Les droits LGBT+ reculent en Afrique
L'association londonnienne Human Dignity Trust, qui lutte pour la dépénalisation de l'homosexualité dans le monde, a salué une décision "historique". "La communauté LGBT+ de Namibie peut maintenant envisager l'avenir sous un jour meilleur", se réjouit sa directrice générale, Téa Braun, dans un communiqué. "Victoire significative", a de son côté réagi Onusida, le programme des Nations unies de lutte contre le VIH/sida, qui y voit "une étape clé vers une Namibie plus inclusive". Pour le plaignant qui avait porté l'affaire devant cette juridiction, le militant LGBTQI+ Friedel Dausab, l'heure était au soulagement. "Grâce à cette décision, je ne me sens plus traité comme un criminel dans mon propre pays, simplement à cause de qui je suis", a-t-il dit, cité dans le communiqué.

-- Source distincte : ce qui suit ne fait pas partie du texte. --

-- ==== Sys2Proof/Machine/Operands.lean ====
section
/-! DEFINITION. Operand forms: byte order, field assembly of frames, and the register view of a sample set
(20_memory.md R33, R34, R36; 30_encoding.md R47, R48, R52, R53). Pure functions, no state. -/

namespace Sys2Proof.Machine

/-- `v[15:8]`. -/
def hiByte (v : Half) : Byte := v.extractLsb' 8 8

/-- `v[7:0]`. -/
def loByte (v : Half) : Byte := v.extractLsb' 0 8

/-- `a ++ b` of two bytes: `a` in the high bits (R12). -/
def joinBytes (a b : Byte) : Half := a ++ b

/-- A request frame from its fields: start address and quantity big-endian, CRC low byte first (R33, R47). -/
def mkFrame (a f : Byte) (ss qq : Half) (lo hi : Byte) : Frame :=
  { address := a, function := f, startHi := hiByte ss, startLo := loByte ss,
    qtyHi := hiByte qq, qtyLo := loByte qq, crcLo := lo, crcHi := hi }

/-- The six bytes covered by the CRC, `f[0..5]` (R7 `CRC_SPAN_REQ`, R77). -/
def frameHead (f : Frame) : List Byte :=
  [f.address, f.function, f.startHi, f.startLo, f.qtyHi, f.qtyLo]

/-- The eight bytes in transmission order (R47). -/
def frameBytes (f : Frame) : List Byte := frameHead f ++ [f.crcLo, f.crcHi]

/-- `startAddr = f[2] ++ f[3]`; no rule uses it (R37, R48). -/
def startAddrOf (f : Frame) : Half := joinBytes f.startHi f.startLo

/-- `quantity = f[4] ++ f[5]`, unsigned (R48). -/
def quantityOf (f : Frame) : Half := joinBytes f.qtyHi f.qtyLo

/-- `crcRx = f[7] ++ f[6]` (R48). -/
def crcRxOf (f : Frame) : Half := joinBytes f.crcHi f.crcLo

/-- The registers `x[0], ..., x[6]` in the fixed order of R36. -/
def regsOf (x : SampleSet) : List S16 :=
  [x.cell0, x.cell1, x.cell2, x.cell3, x.current, x.temp0, x.temp1]

/-- Register values as payload bytes, each high byte first (R52, R53, R91). -/
def payloadOf : List S16 → List Byte
  | [] => []
  | v :: vs => hiByte v :: loByte v :: payloadOf vs

/-- A payload read back as registers, high byte first (R91); `none` for an odd number of bytes. -/
def regsOfPayload : List Byte → Option (List S16)
  | [] => some []
  | [_] => none
  | h :: l :: rest => (regsOfPayload rest).map (joinBytes h l :: ·)

/-- `n` of an accepted request with quantity `q` (R54). -/
def respCount (mode : RespCountMode) (q : Half) : Nat :=
  match mode with
  | .requested => q.toNat
  | .fixed7 => regCount

/-- Byte `i` (byte 0 most significant) of a `len`-byte word of spec/opcode_table.json (R64). -/
def tableByte (len i w : Nat) : Byte := BitVec.ofNat 8 (w >>> (8 * (len - 1 - i)))

end Sys2Proof.Machine
end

La décision du tribunal s'inscrit pourtant dans un contexte de fort recul anti-LGBTQI+ depuis un an, rappelle l'association des droits humains, Amnesty International. En juin 2023, le Parlement de Namibie a adopté deux projets de loi définissant le mariage comme une union entre un homme et une femme, discriminant les personnes trans et pénalisant tout soutien, célébration ou promotion des unions entre personnes de même sexe jusqu’à six ans de prison et de lourdes amendes.
Pourtant, la Cour suprême a reconnu, en mai 2023, les unions entre personnes de même sexe conclues à l’étranger. Dans un sondage réalisé entre 2014 et 2015, la Namibie se classait en 4e position des pays les plus tolérants envers l'homosexualité, avec 55% de réponses positives. Ailleurs en Afrique australe, on observe une montée de l'intolérance sur ces questions. À l'échelle du continent, 30 États (sans compter la Namibie) pénalisent encore les relations homosexuelles et l'Afrique du Sud est le seul où le mariage homosexuel est autorisé et légal, depuis 2006.